## TASK TO CARRY OUT
Using the records provided below, locate and copy each line that contains the word "Bool".

════════

-- ==== Sys2Proof/Tests/Slice0.lean ====
section
/-! SUPPORT. Tests: for each statement that has hypotheses, states and operands that meet them, clause by clause; an
ill-formed command for each check of WellFormed; and single steps. -/

open Sys2Proof Sys2Proof.Machine
namespace Sys2Proof.Tests
set_option Elab.async false
set_option maxRecDepth 4000
/-- A state of the running device in FIELD with every island ready, a folio that binds every unit, and the channels'
heartbeat enabled. -/
def up : State :=
  let s : State := { State.reset with
    folio := { State.reset.folio with sects := [
      (5, (List.range 16).map (fun k => BitVec.ofNat 36 (k * 2 ^ 32))),
      (6, [0, 0, 0x240000000, 0, 0x480000000, 0, 0x6C0000000, 0, 0x900000000, 0, 0xB60000000, 0]),
      (7, [0x8004000FF, 0xFFFFFF, 0xFFFFFF]),
      (10, 0xFFFFFFFFF :: List.replicate 8 0x080000000),
      (11, [0]),
      (13, [0x050000000, 0, 0xFFFFFFFFF]),
      (14, [0, 0x050600000, 0x3FFFC00]),
      (15, [0, 0])] } }
  [((0x4000001C : Nat), (0x7FF : Word))].foldl (fun s p => s.wr p.1 p.2) ((s.put vaultB VAULT_LC_STATE 2).put Blk.psg.base PSG_CTRL_HBEN 1)

/-- A change of registers. -/
def reg (s : State) (l : List (Nat × Fld × Nat)) : State := l.foldl (fun s p => s.put p.1 p.2.1 p.2.2) s

/-- Every check of R94 passes. -/
def ok (r : WriteReq) (fails : State → Word → Fails) (locked : Bool) (s : State) : Bool :=
  match regDesc r.blk r.off with
  | none => false
  | some d => noneAhead s r.src.req (some r.blk) && s.ready r.blk.island && !testDriven r s &&
    (firstFail (fails s (r.plainWord d s) ++ sharedFails s r d (r.old s) (r.plainWord d s) locked)).isNone

/-- CAN0 with a legal bit timing. -/
def canUp : State := reg up [(canB 0, CAN_TDC_TDCEN, 1)]

/-- A state with a distribution key, an owner, and a manifest signed by the owner in the buffer. -/
def signed : State :=
  let s := [(0, 0x4977227B), (1, 0x955A0C90), (2, 0x988FDC01), (3, 0xB5623170), (4, 0xAB8E313F), (5, 0xE0641622), (6, 0x40D6CF4B), (7, 0xDAC7E65E)].foldl (fun (s : State) (p : Nat × Nat) => s.wr (0x40600240 + 4 * p.1) (BitVec.ofNat 36 p.2)) up
  { s with upd := { s.upd with dkReg := some [], buf := [
    (0, 0xED170A036), (1, 0x367201001), (5, 0x400), (6, 0x100),
    (32, 0x5ECBE4D1), (33, 0xA6330A44), (34, 0xC8F7EF95), (35, 0x1D4BF165), (36, 0xE6C6B721), (37, 0xEFADA985), (38, 0xFB41661B), (39, 0xC6E7FD6C), (40, 0x8734640C), (41, 0x4998FF7E), (42, 0x374B06CE), (43, 0x1A64A2EC), (44, 0xD82AB036), (45, 0x384FB83D), (46, 0x9A79B127), (47, 0xA27D5032),
    (48, 0x8E533B6F), (49, 0xA0BF7B46), (50, 0x25BB3066), (51, 0x7C01FB60), (52, 0x7EF9F8B8), (53, 0xA80FEF5B), (54, 0x30062870), (55, 0x3187B2A3), (56, 0x2234D05D), (57, 0x5ACE66B3), (58, 0x4DE42702), (59, 0xE3F9E014), (60, 0xC89BBC46), (61, 0x3AF73F68), (62, 0x338CEF2D), (63, 0xD9454CE6)] } }

/-- The checks that `ok` evaluates are those of `Passes`. -/
theorem passes_of {r : WriteReq} {fails : State → Word → Fails} {locked : Bool} {s : State}
    (h : ok r fails locked s = true) : ∃ d, Passes r fails locked s d := by
  unfold ok at h
  split at h
  · cases h
  · rename_i d hd
    simp only [Bool.and_eq_true, Bool.not_eq_true', Option.isNone_iff_eq_none] at h
    exact ⟨d, h.1.1.1, h.1.1.2, h.1.2, hd, h.2⟩

theorem meets_ProtectionEventsComplete :
    (let f : Nat := 3; let s : State := (reg up [(pscP 3, PSC_STRUCT_USE, 1)]); (served s f) = true) ∧
    (let f : Nat := 3; let s : State := ((reg up [(pscP 3, PSC_STRUCT_USE, 1), (pscP 3, PSC_STAT_STATE, 1)]).setCh 3 (fun e => { e with hs := true })); (served s f && driven (chState s (lead s f)) && conducts s f) = true) ∧
    (let f : Nat := 3; let s : State := ((reg up [(pscP 3, PSC_STRUCT_USE, 1), (pscP 3, PSC_STAT_STATE, 1)]).setCh 3 (fun e => { e with limHi := ⟨some 0, 100000000, none⟩, limLo := ⟨some 0, 100000000, none⟩, hs := true })); let g := lead s f; (served s f && conducts s f && decide (us (10 * s.get (pscP g) PSC_LIMIT_TLIM) ≤ (onLimit s f).total s.now)) = true) ∧
    (let f : Nat := 3; let s : State := ((reg up [(pscP 3, PSC_STRUCT_USE, 1), (pscP 3, PSC_STAT_STATE, 1)]).setCh 3 (fun e => { e with hs := true })); (served s f && conducts s f) = true) ∧
    (let f : Nat := 3; let s : State := (reg up [(pscP 3, PSC_STRUCT_USE, 1)]); (served s f) = true) ∧
    (let f : Nat := 3; let s : State := ((reg up [(pscP 3, PSC_STRUCT_USE, 1)]).setCh 3 (fun e => { e with winEnd := some 0 })); (s.ch (lead s f)).winEnd = some s.now) ∧
    (let f : Nat := 3; let s : State := { ((reg up [(pscP 3, PSC_STRUCT_USE, 1)]).setCh 3 (fun e => { e with winEnd := some 0 })) with now := 0x400000000 }; (served s f && s.due (s.ch (lead s f)).winEnd) = true ∧ (s.ch (lead s f)).winEnd ≠ some s.now) ∧
    (let f : Nat := 3; let s : State := (reg up [(pscP 3, PSC_STRUCT_USE, 1)]); (served s f) = true) ∧
    (let s : State := up; (s.ready .power) = true) ∧
    (let f : Nat := 3; let s : State := (reg up [(pscP 3, PSC_STRUCT_USE, 1), (pscP 3, PSC_STAT_STATE, stParkon)]); (carried s f && chState s (lead s f) == stParkon) = true) ∧
    (let f : Nat := 3; let s : State := (reg up [(pscP 3, PSC_STRUCT_USE, 1)]); (carried s f) = true) ∧
    (let f : Nat := 3; let s : State := (reg up [(pscP 3, PSC_STRUCT_USE, 1)]); (carried s f) = true) ∧
    (let s : State := { up with beat := { up.beat with deadline := some up.now } }; beatDue s = some s.now) ∧
    (let f : Nat := 3; let s : State := ((reg up [(pscP 3, PSC_STRUCT_USE, 1), (pscP 3, PSC_STAT_STATE, 5)]).setCh 3 (fun e => { e with retryAt := some 0 })); (served s f && chState s (lead s f) == stRetry && restartOk s (lead s f)) = true ∧ beatDue s ≠ some s.now) ∧
    (let f : Nat := 3; let s : State := { (reg up [(pscP 3, PSC_STRUCT_USE, 1)]) with now := 0x400000000 }; let g := lead s f; (served s f && chState s g != stRetry && chState s g != stLocked && !latched s g && decide (sec 10 ≤ (s.now - (s.ch g).quiet).toNat)) = true) ∧
    (let f : Nat := 3; let s : State := (reg up [(pscP 3, PSC_STRUCT_USE, 1)]); (served s f) = true) := by
  refine ⟨?_, ?_, ?_, ?_, ?_, ?_, ?_, ?_, ?_, ?_, ?_, ?_, ?_, ?_, ?_, ?_⟩ <;> decide +kernel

════════

## EXERCISE SOLUTION
def ok (r : WriteReq) (fails : State → Word → Fails) (locked : Bool) (s : State) : Bool :=
theorem passes_of {r : WriteReq} {fails : State → Word → Fails} {locked : Bool} {s : State}
    simp only [Bool.and_eq_true, Bool.not_eq_true', Option.isNone_iff_eq_none] at h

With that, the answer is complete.